Three Methods for Background replacement

Seriously.js by Brian Chirls

Seriously.js is a real-time, node-based video compositor for the web, inspired by tools like After Effects. It enables dynamic video effects with GPU acceleration, supporting various image inputs such as video, canvas, and Three.js. With built-in 2D transformations and a plugin system, it offers flexibility for interactive, high-quality video compositing directly in the browser.

Implementation
The chroma effect utilizes the principles of chroma keying, often referred to as "green screen" or "blue screen" techniques, to seamlessly blend images by rendering specific colors transparent. This method allows users to effectively remove backgrounds by selecting a range of colors from the image. With adjustable settings for the target color, weight, and balance, users can fine-tune the effect to suit different backgrounds. The real-time application of this effect makes it particularly useful for dynamic scenarios like video editing and live streaming.

Remove.bg API

This API automatically removes backgrounds from images, enhancing image processing efficiency. It offers a reliable and accurate solution that simplifies editing for users. With its advanced background removal capabilities, it saves time compared to manual editing.
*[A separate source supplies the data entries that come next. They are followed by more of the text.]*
-- ==== Sys2Proof/Laws/State.lean ====
section
/-!
SUPPORT. One lemma per field of State for each update, so that no proof unfolds a record update; and what a register reads
after each of them.
-/

namespace Sys2Proof.Machine

/-! ### `setReg` -/

@[simp] theorem State.setReg_mem (s : State) (x : Nibble) (b : Byte) : (s.setReg x b).mem = s.mem := rfl
@[simp] theorem State.setReg_v (s : State) (x : Nibble) (b : Byte) : (s.setReg x b).v = s.v.set x.toNat b x.isLt := rfl
@[simp] theorem State.setReg_i (s : State) (x : Nibble) (b : Byte) : (s.setReg x b).i = s.i := rfl
@[simp] theorem State.setReg_pc (s : State) (x : Nibble) (b : Byte) : (s.setReg x b).pc = s.pc := rfl
@[simp] theorem State.setReg_stack (s : State) (x : Nibble) (b : Byte) : (s.setReg x b).stack = s.stack := rfl
@[simp] theorem State.setReg_sp (s : State) (x : Nibble) (b : Byte) : (s.setReg x b).sp = s.sp := rfl
@[simp] theorem State.setReg_dt (s : State) (x : Nibble) (b : Byte) : (s.setReg x b).dt = s.dt := rfl
@[simp] theorem State.setReg_fb (s : State) (x : Nibble) (b : Byte) : (s.setReg x b).fb = s.fb := rfl
@[simp] theorem State.setReg_dirty (s : State) (x : Nibble) (b : Byte) : (s.setReg x b).dirty = s.dirty := rfl
@[simp] theorem State.setReg_key (s : State) (x : Nibble) (b : Byte) : (s.setReg x b).key = s.key := rfl
@[simp] theorem State.setReg_halt (s : State) (x : Nibble) (b : Byte) : (s.setReg x b).halt = s.halt := rfl
@[simp] theorem State.setReg_fault (s : State) (x : Nibble) (b : Byte) : (s.setReg x b).fault = s.fault := rfl
@[simp] theorem State.setReg_draws (s : State) (x : Nibble) (b : Byte) : (s.setReg x b).draws = s.draws := rfl

/-! ### `setPc` -/

@[simp] theorem State.setPc_mem (s : State) (w : Word) : (s.setPc w).mem = s.mem := rfl
@[simp] theorem State.setPc_v (s : State) (w : Word) : (s.setPc w).v = s.v := rfl
@[simp] theorem State.setPc_i (s : State) (w : Word) : (s.setPc w).i = s.i := rfl
@[simp] theorem State.setPc_pc (s : State) (w : Word) : (s.setPc w).pc = w := rfl
@[simp] theorem State.setPc_stack (s : State) (w : Word) : (s.setPc w).stack = s.stack := rfl
@[simp] theorem State.setPc_sp (s : State) (w : Word) : (s.setPc w).sp = s.sp := rfl
@[simp] theorem State.setPc_dt (s : State) (w : Word) : (s.setPc w).dt = s.dt := rfl
@[simp] theorem State.setPc_fb (s : State) (w : Word) : (s.setPc w).fb = s.fb := rfl
@[simp] theorem State.setPc_dirty (s : State) (w : Word) : (s.setPc w).dirty = s.dirty := rfl
@[simp] theorem State.setPc_key (s : State) (w : Word) : (s.setPc w).key = s.key := rfl
@[simp] theorem State.setPc_halt (s : State) (w : Word) : (s.setPc w).halt = s.halt := rfl
@[simp] theorem State.setPc_fault (s : State) (w : Word) : (s.setPc w).fault = s.fault := rfl
@[simp] theorem State.setPc_draws (s : State) (w : Word) : (s.setPc w).draws = s.draws := rfl

/-! ### `setI` -/

@[simp] theorem State.setI_mem (s : State) (w : Word) : (s.setI w).mem = s.mem := rfl
@[simp] theorem State.setI_v (s : State) (w : Word) : (s.setI w).v = s.v := rfl
@[simp] theorem State.setI_i (s : State) (w : Word) : (s.setI w).i = w := rfl
@[simp] theorem State.setI_pc (s : State) (w : Word) : (s.setI w).pc = s.pc := rfl
@[simp] theorem State.setI_stack (s : State) (w : Word) : (s.setI w).stack = s.stack := rfl
@[simp] theorem State.setI_sp (s : State) (w : Word) : (s.setI w).sp = s.sp := rfl
@[simp] theorem State.setI_dt (s : State) (w : Word) : (s.setI w).dt = s.dt := rfl
@[simp] theorem State.setI_fb (s : State) (w : Word) : (s.setI w).fb = s.fb := rfl
@[simp] theorem State.setI_dirty (s : State) (w : Word) : (s.setI w).dirty = s.dirty := rfl
@[simp] theorem State.setI_key (s : State) (w : Word) : (s.setI w).key = s.key := rfl
@[simp] theorem State.setI_halt (s : State) (w : Word) : (s.setI w).halt = s.halt := rfl
@[simp] theorem State.setI_fault (s : State) (w : Word) : (s.setI w).fault = s.fault := rfl
@[simp] theorem State.setI_draws (s : State) (w : Word) : (s.setI w).draws = s.draws := rfl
Additionally, the API is easy to integrate into various apps and websites, making it a versatile choice for developers. Here’s a straightforward example from the API documentation demonstrating how to use it in practice.

TensorFlow - Body segmentation API

The TensorFlow Body Segmentation API allows developers to segment human bodies in images or video using machine learning models. It identifies different parts of the human body, such as arms, legs, and torso, creating detailed masks for each region. This API is useful for applications in fitness, virtual backgrounds, augmented reality, and more. It provides real-time processing and it can be easily integrated into applications for tasks like human pose estimation or activity recognition.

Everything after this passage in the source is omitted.